Os participantes da grande discussão nacional por vezes mencionavam o tema da
aristocracia, era uma questão de ser contra ou a favor, os antifederalistas consideravam a
constituição um complô aristocrático, enquanto os federalistas consideravam-se abertos e
imparciais, ao pedir deferência a uma ‘aristocracia natural’. O termo elite não existia como
hoje existe. Para John Quincy Adams a Constituição ‘foi deliberadamente planejada’ ‘para
aumentar a influência, o poder e a fortuna daqueles que já os possuiam’, sua ratificação foi
‘uma grande vitória do partido aristocratico’.
Os antifederalistas escreviam tanto sobre a aristocracia que nas convenções os
federalistas viam-se obrigados a minimizar e até disfarçar os elementos aristocratas da
constituição. Mas nem todos os pobres eram contra a constituição, em Massachussetts houve
relatos sobre os abusos na rebelião de Shays, da violência e desejo por um governo que
protegesse, ainda que tirano, um só tirano ao invés de vários. Até Tom Paine, paladino da
democracia radical, herói do povo, disse que votaria pela constituição em carta a Washington.
Os federalistas eram cosmopolitas e mais jovens e os antifederalistas provincianos
e mais velhos.
Décadas depois Hegel não conseguiu encontrar na América nada do que
reconhecia como um Estado, em comparação com os Estados europeus estabelecidos e nisso
ele tinha razão. Há indícios de que o ímpeto de construir um Estado em detrimento da
periferia e das instituições dominantes precedia os problemas com os Artigos. Entre 1776 e
1786 os nacionalistas ou homens de visão continental estavam nos esforços de guerra ou
financiamento desta. Em 1780 Hamilton propôs um plano para um estado forte fundado no
apoio do exercito e credores de guerra e em 1783, com o fim das hostilidades correram
rumores do planejamento de um golpe planejado por Hamilton e Morris para por Whasington
a frente do governo, novamente sustentado pelo exercito e credores. Washington se recusou a
participar, o estado seria esboçado numa convenção e não em barracas.
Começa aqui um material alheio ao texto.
/-! ### The open of a frame -/

/-- A frame opened in RUNNING holds what `FrameOpened` says (R25, R40, R41, R44, R51). -/
theorem frameOpened (v : State) (h : v.fts.scan = .running) : FrameOpened v (openFrame v) := by
  have op := openFrame_running v h
  dsimp only at op
  change _ = v.cfe.layout.sheets.foldl beginEntry ((buildPlans (openedFrame v)).setCfe
    { (buildPlans (openedFrame v)).cfe with engine := everySheet idleEngine }) at op
  obtain ⟨c1, c2, c3, c4, c5, c6⟩ : (openedFrame v).cfe.layout = v.cfe.layout
      ∧ (openedFrame v).cfe.panel = v.cfe.panel ∧ (openedFrame v).bpl.rotation = v.bpl.rotation
      ∧ (openedFrame v).fts.period = v.fts.period ∧ (openedFrame v).fts.lock = v.fts.lock
      ∧ (openedFrame v).fmo = v.fmo := by simp [openedFrame]
  let plan := fun sh => sheetPlan v.cfe.layout v.cfe.panel (openedFrame v).ptr.slots
    (openedFrame v).bpl.cursor (slotBudget v.fts.period) (sheetGet v.bpl.rotation sh) sh
  generalize hu : (buildPlans (openedFrame v)).setCfe
    { (buildPlans (openedFrame v)).cfe with engine := everySheet idleEngine } = u at op
  have pl : ∀ sh, sheetGet u.bpl.plan sh
      = if sh ∈ v.cfe.layout.sheets then (plan sh).1 else [] := by
    intro sh; rw [← hu]; simp only [State.setCfe_bpl]; rw [buildPlans_plan, c1, c2, c3, c4]
  have ro : ∀ sh, sheetGet u.bpl.rotation sh
      = if sh ∈ v.cfe.layout.sheets then (plan sh).2 else sheetGet v.bpl.rotation sh := by
    intro sh; rw [← hu]; simp only [State.setCfe_bpl]; rw [buildPlans_rotation, c1, c2, c3, c4]
  have eng : ∀ sh, u.engine sh = idleEngine := by intro sh; rw [← hu]; cases sh <;> rfl
  have bud : (openFrame v).bpl.budget = slotBudget v.fts.period := by rw [op, ← hu]; simp [c4]
  have lk : u.fts.lock = v.fts.lock := by rw [← hu]; simp [c5]
  have act : (openFrame v).bpl.active = u.bpl.active := by rw [op]; simp
  have probe : ∀ sh, sh ∈ v.cfe.layout.sheets → u.burstAt sh = some .probe := by
    intro sh hm
    rw [State.burstAt_of_idle _ _ (by rw [eng]; rfl), pl, if_pos hm]
    obtain ⟨r, hr⟩ := sheetPlan_head v.cfe.layout v.cfe.panel (openedFrame v).ptr.slots
      (openedFrame v).bpl.cursor (slotBudget v.fts.period) (sheetGet v.bpl.rotation sh) sh
    simp only [plan, hr]; rfl
  have p0 := probe .s0 (by cases v.cfe.layout <;> simp [Layout.sheets])
  constructor
  · rw [op, ← hu]; simp
  · rw [op, ← hu]; simp
  · rw [op, ← hu]; simp
  · rw [op, ← hu]; simp [c6]
  · exact bud
  · intro sh hs planned aligned
    have hm : sh ∈ v.cfe.layout.sheets := by
      cases sh
      · cases v.cfe.layout <;> simp [Layout.sheets]
      · rw [hs rfl]; simp [Layout.sheets]
    have hplan : planned = plan sh := by simp only [planned, plan, bud]
    have both : sheetGet (v.cfe.layout.sheets.foldl beginEntry u).bpl.plan sh
          = (sheetGet u.bpl.plan sh).modify 0 (fun e => { e with run := .inFlight })
        ∧ (v.cfe.layout.sheets.foldl beginEntry u).engine sh =
          let aligned := u.fts.lock = .locked ∧ u.bpl.active.align = true
          { idleEngine with
            st := if aligned then .align else .listen, unsynced := !decide aligned } := by
      cases hl : v.cfe.layout
      · cases sh
        · have := beginEntry_probe_at u .s0 .s0 p0
          simp only [Layout.sheets, List.foldl_cons, List.foldl_nil]
          rw [this.1, this.2, if_pos rfl, if_pos rfl, eng]; exact ⟨rfl, rfl⟩
        · rw [hs rfl] at hl; cases hl
      · have p1 := probe .s1 (by rw [hl]; simp [Layout.sheets])
        have p1' : (beginEntry u .s0).burstAt .s1 = some .probe := by
          rw [(beginEntry_probe_other u .s0 .s1 p0 (by simp)).2, p1]
        simp only [Layout.sheets, List.foldl_cons, List.foldl_nil]
        cases sh
        · have a := beginEntry_probe_at _ .s1 .s0 p1'
          have b := beginEntry_probe_at u .s0 .s0 p0
          rw [a.1, a.2]; simp only [reduceCtorEq, if_false]
          rw [b.1, b.2, if_pos rfl, if_pos rfl, eng]; exact ⟨rfl, rfl⟩
        · have a := beginEntry_probe_at _ .s1 .s1 p1'
          have b := beginEntry_probe_at u .s0 .s1 p0
          rw [a.1, a.2, if_pos rfl, if_pos rfl, b.1, b.2]; simp only [reduceCtorEq, if_false]
          rw [eng]; simp only [beginEntry_fts, beginEntry_bpl_active]; exact ⟨rfl, rfl⟩
    rw [← op] at both
    refine ⟨by rw [both.1, pl, if_pos hm, hplan], ?_, ?_⟩
    · rw [op, hplan]; simpa [hm] using ro sh
    · rw [both.2]; simp only [aligned]; rw [act, lk]
  · intro hl
    have gone : Sheet.s1 ∉ v.cfe.layout.sheets := by rw [hl]; simp [Layout.sheets]
    have a := pl .s1; have b := ro .s1
    rw [if_neg gone] at a b
    have e : openFrame v = beginEntry u .s0 := by rw [op, hl]; rfl
    rw [e, beginEntry_probe u .s0 p0]
    refine ⟨?_, ?_, ?_⟩
    · rw [placeListening_bpl]; exact (setRun_at .inFlight u .s0 .s1).trans a
    · rw [placeListening_bpl]; exact b
    · rw [placeListening_at]; simp [eng]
No federalista nº 26 Hamilton soa como teóricos liberais do Estado – Hobbes e
Locke – quando escreve que o papel da energia do governo é assegurar “a garantia dos direitos
privados”. Hamilton, no entanto, está menos interessado no estado liberal que no estado
heróico. Para Hamilton a força do executivo era uma característica central na definição de um
bom governo. Um estado poderoso era um estado comercial, que precisava proteger o
comércio. Discordava que só príncipes ambiciosos travavam guerras e repúblicas conduziam a
paz.
Hamilton divergia de Madison quanto ao poder do estado, para primeiro o estado
tinha as próprias metas históricas e heroicas, já Madison em uma visão lockeana via o estado
como regulador de interesses variados e colidentes, seria um arbitro imparcial de disputas.
Como a maioria das revoluções a americana começou com um repúdio ao Estado,
ao poder e à autoridade e como a maioria das revoluções terminou com o estado mais forte, o
ressurgimento da autoridade e a subjugação dos excessos de liberdades.